Franchisee agrees and acknowledges that Franchisor makes no representations or warranties that all other agreements with Bee Organized Enterprises, LLC franchisees entered into before or after the Effective Date do or will contain terms substantially similar to those contained in this Agreement. Franchisee agrees that Franchisor may waive or modify comparable provisions of other Franchise Agreements to other System franchisees in a non-uniform manner.
Source: Item 23 — RECEIPTS (FDD pages 54–218)
What This Means (2025 FDD)
According to Bee Organized's 2025 Franchise Disclosure Document, franchisees in certain states are protected from waiving specific rights. Specifically, the FDD states that no agreement signed by a franchisee can waive claims under applicable state franchise law, including claims of fraud, or disclaim reliance on statements made by the franchisor. This protection is highlighted in amendments for Illinois, New York, North Dakota, Rhode Island, and Virginia, indicating that Bee Organized franchisees are generally protected from waiving these rights.

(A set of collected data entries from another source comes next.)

-- ==== Sys2Proof/Machine/Windows.lean ====
section
/-!
DEFINITION. Requests that a receiver may refuse (R289-R291, R368, R402): the replay windows of senders; and what becomes of an instruction, or of an
element of an engine operation, one of whose requests is refused, or whose answer waits for a hod invocation (R119, R301) or comes from outside the
module (R366): it has no effect yet, and is done again from the start.
-/
namespace Sys2Proof.Machine

/-! ## Senders (R290, R402) -/

/-- R368: as a receiver, the walkers of a die; slices have the numbers below. -/
def walkersOf (die : Nat) : Nat := 192 + die

/-- The receiver: a slice, the walkers of a die, or the ring descriptor logic of a core. -/
def State.receiverOf (s : State) : Sent → Nat
  | .request k _ _ | .hod k _ | .grout k _ | .treg k _ _ _ _ => k
  | .ring t _ _ => 256 * (1 + ((s.team t.team).map (·.core)).getD 0)
/-- R289, R402: the queue's number in the order of the table; 5 for that of the walkers, which the table does not list. -/
def Sent.queue : Sent → Nat
  | .request k _ _ => if k < 192 then 0 else 5
  | .grout _ _ => 1
  | .hod _ _ => 2
  | .treg _ _ _ _ _ => 3
  | .ring _ _ _ => 4
/-- The thread whose request it is. -/
def Sent.thread : Sent → Option TRef
  | .request _ _ (.thread t) => some t
  | .request _ _ _ => none
  | .hod _ e => match e.who with | some (.thread t) => some t | _ => none
  | .grout _ q => some q.t
  | .treg _ t _ _ _ => some t
  | .ring t _ _ => some t
def State.sentAsid (s : State) (x : Sent) : Nat :=
  match x with
  | .request _ _ (.op id) => ((s.ops.find? (·.id = id)).map (·.asid)).getD 0
  | .request _ _ (.hod k) => ((s.slice k).hod.map (·.event.asid)).getD 0
  | .hod _ e => e.asid
  | .grout _ q => q.asid
  | .treg _ _ asid _ _ => asid
  | _ => match x.thread with | some t => ((s.team t.team).map (·.asid s)).getD 0 | none => 0

def State.sends (s : State) (coreid : Nat) (x : Sent) (k : Sender) : Bool := k.coreid = coreid && k.receiver = s.receiverOf x && k.queue = x.queue

/-- R290: what comes of sending: the state, the number of an entry that is not accepted yet, and a registration's refusal. -/
structure Posting where
  s       : State
  pending : Option Nat := none
  fault   : Option (Nat × Nat) := none

/-- R290: the window of a sender for an entry's receiver. -/
def State.windowFor (s : State) (coreid : Nat) (x : Sent) : List Entry := ((s.senders.find? (s.sends coreid x)).map (·.window)).getD []

/-- R290: an entry stands in its sender's window, behind those that have been refused. -/
def State.queueEntry (s : State) (coreid : Nat) (x : Sent) : Posting :=
  let e : Entry := { id := s.nextSent, what := x, since := s.ns }
  let fresh : Sender := { coreid, receiver := s.receiverOf x, queue := x.queue, window := [e], backoff := 32, resend := s.clk + 32, atMax := 0 }
  let senders := if s.windowFor coreid x = [] then s.senders.filter (fun k => !s.sends coreid x k) ++ [fresh]
    else s.senders.map fun k => if s.sends coreid x k then { k with window := k.window ++ [e] } else k
  { s := { s with nextSent := s.nextSent + 1, senders }, pending := some s.nextSent }

/-- R290: the wait for room in a sender's window. -/
def State.roomWait (s : State) (coreid : Nat) (x : Sent) : Wait := .room coreid (s.receiverOf x) x.queue
/-- R290: entries in a sender's window for a receiver's queue. -/
def State.windowLoad (s : State) (coreid receiver queue : Nat) : Nat :=
  (s.senders.filter fun k => k.coreid = coreid && k.receiver = receiver && k.queue = queue).foldl (fun n k => n + k.window.length) 0
/-- R290: it has room. -/
def State.hasRoom (s : State) (coreid receiver queue : Nat) : Bool := s.windowLoad coreid receiver queue < 32

/-! ## Requests to slices and walkers (R289, R368) -/

/-- R289: 64 requests for each source port of a slice; R91, R368: 64 walks at work and 512 that wait. -/
def depthOf (receiver : Nat) : Nat := if receiver < 192 then 64 else 576
/-- Requests of a port that a receiver has accepted and not yet served. -/
def State.standing (s : State) (receiver port : Nat) : Nat :=
  if receiver < 192 then SMap.get 0 (s.slice receiver).queued port else SMap.get 0 s.walks (receiver - 192)
/-- A receiver has more, or fewer, requests of a port to serve. -/
def State.modStanding (s : State) (receiver port : Nat) (f : Nat → Nat) : State :=
  if receiver < 192 then s.modSlice receiver fun k => { k with queued := SMap.modify 0 k.queued port f }
  else { s with walks := SMap.modify 0 s.walks (receiver - 192) f }

/-- The receivers of which `u` has made more requests than `s`. -/
def State.requested (s u : State) (port : Nat) : List Nat :=
  ((u.slices.map (·.1)) ++ (u.walks.map fun x => walkersOf x.1)).filter fun k => s.standing k port < u.standing k port

/-- R289, R290: a receiver with no room for the requests that `u` has made refuses; and so does one that has refused an earlier entry of the sender, but
for the request that it has then accepted. -/
def State.refusedAt (s u : State) (who : Asking) (port : Nat) (granted : Option (Nat × Nat)) (k : Nat) : Bool :=
  depthOf k < u.standing k port || (s.windowFor port (.request k port who) ≠ [] && granted ≠ some (k, port))

/-- R290: the place that an accepted request holds is free for the request itself. -/
def State.usePlace (s : State) : Option (Nat × Nat) → State
  | some (k, port) => s.modStanding k port (· - 1)
  | none => s

/-- R289, R290: one of the requests made between `s` and `u` is refused: the state in which its entry stands in the sender's window, and the wait for it. -/
def State.refusedRequest (s u : State) (who : Asking) (port : Nat) (granted : Option (Nat × Nat)) : Option (State × Wait) :=
  ((s.requested u port).find? (s.refusedAt u who port granted)).map fun k =>
    let x : Sent := .request k port who
    if (s.windowFor port x).length < 32 then let p := s.queueEntry port x; (p.s, .refused (p.pending.getD 0)) else (s, s.roomWait port x)

/-- R119, R300, R308: the misses of an asker since `s` for which it waits: all of them while handlers are installed, and those of stores of type 2, which
are performed once the home holds the line. -/
def State.freshMisses (s u : State) (who : Requester) : List Instr :=
  let handled := s.present 7 && s.programs ≠ []
  (u.agenda.drop s.agenda.length).filter fun i => match i with
    | .l2MissFill pa _ store _ _ _ a => a.who = some who && (handled || (store && s.region pa = .host))
    | _ => false

/-- R119, R289, R301: what an operation, or part of one, that has led from `s` to `u` must wait for before it may be performed: a request that is
refused, or the fills of lines that it has missed. -/
def State.postpone (s u : State) (who : Asking) (asker : Requester) (port : Nat) (granted : Option (Nat × Nat)) : Option (State × Wait) :=
  match s.refusedRequest u who port granted with
  | some x => some x
  | none => let l := s.freshMisses u asker; if l.isEmpty then none else some (s.later l, .answer false false 0)

/-- R290: an entry of the asker stands in a window. -/
def State.awaitsEntry (s : State) (who : Asking) : Bool :=
  s.senders.any fun k => k.window.any fun x => match x.what with | .request _ _ w => w = who | _ => false

/-- R119, R289, R366: the same for an instruction of a thread whose answers may come from outside the module, once; `answered` when they have come. -/
def State.postponeThread (s u : State) (t : TRef) (port : Nat) (granted : Option (Nat × Nat)) (answered : Bool) : Option (State × Wait) :=
  match s.postpone u (.thread t) (.thread t) port granted with
  | some x => some x
  | none => if u.asks.count = s.asks.count || answered then none else some (s.later [.varResultReturn t 4], .answer u.asks.fab (!u.asks.fab) (BitVec.ofNat 64 u.asks.ea))

end Sys2Proof.Machine
end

For Illinois franchisees, the Illinois Franchise Disclosure Act stipulates that any provision requiring a waiver of compliance with the Act or any other Illinois law is void. Similarly, for New York franchisees, the agreement does not waive any rights conferred by the New York General Business Law. These provisions ensure that franchisees in these states retain their legal rights and protections under state laws, regardless of any statements or acknowledgments made during the franchise commencement.
For North Dakota franchisees, any provision requiring the Franchise Agreement to be construed under the laws of another state or waiving the right to a jury trial is considered unfair and unjust under the North Dakota Franchise Investment Law. In Rhode Island, any provision restricting jurisdiction or venue to a forum outside the state or requiring the application of other state laws is void concerning claims enforceable under the Rhode Island Franchise Investment Act. Additionally, any general release as a condition of renewal, termination, or transfer is void concerning claims under the Rhode Island Franchise Investment Act. For Virginia franchisees, it is unlawful for Bee Organized to cancel a franchise without reasonable cause, as defined under the Virginia Retail Franchising Act.
Bee Organized's franchise agreement explicitly states that the franchisor can modify agreements with other franchisees in a non-uniform manner. This means that the terms and conditions of franchise agreements may vary among franchisees, and a franchisee cannot assume that their agreement will be substantially similar to others. This clause provides Bee Organized with the flexibility to tailor agreements to specific circumstances or franchisees, potentially leading to different obligations and benefits for different franchisees within the Bee Organized system. Franchisees should be aware that the franchisor has the discretion to offer different terms to other franchisees, which could impact their relative competitive positions or operational requirements.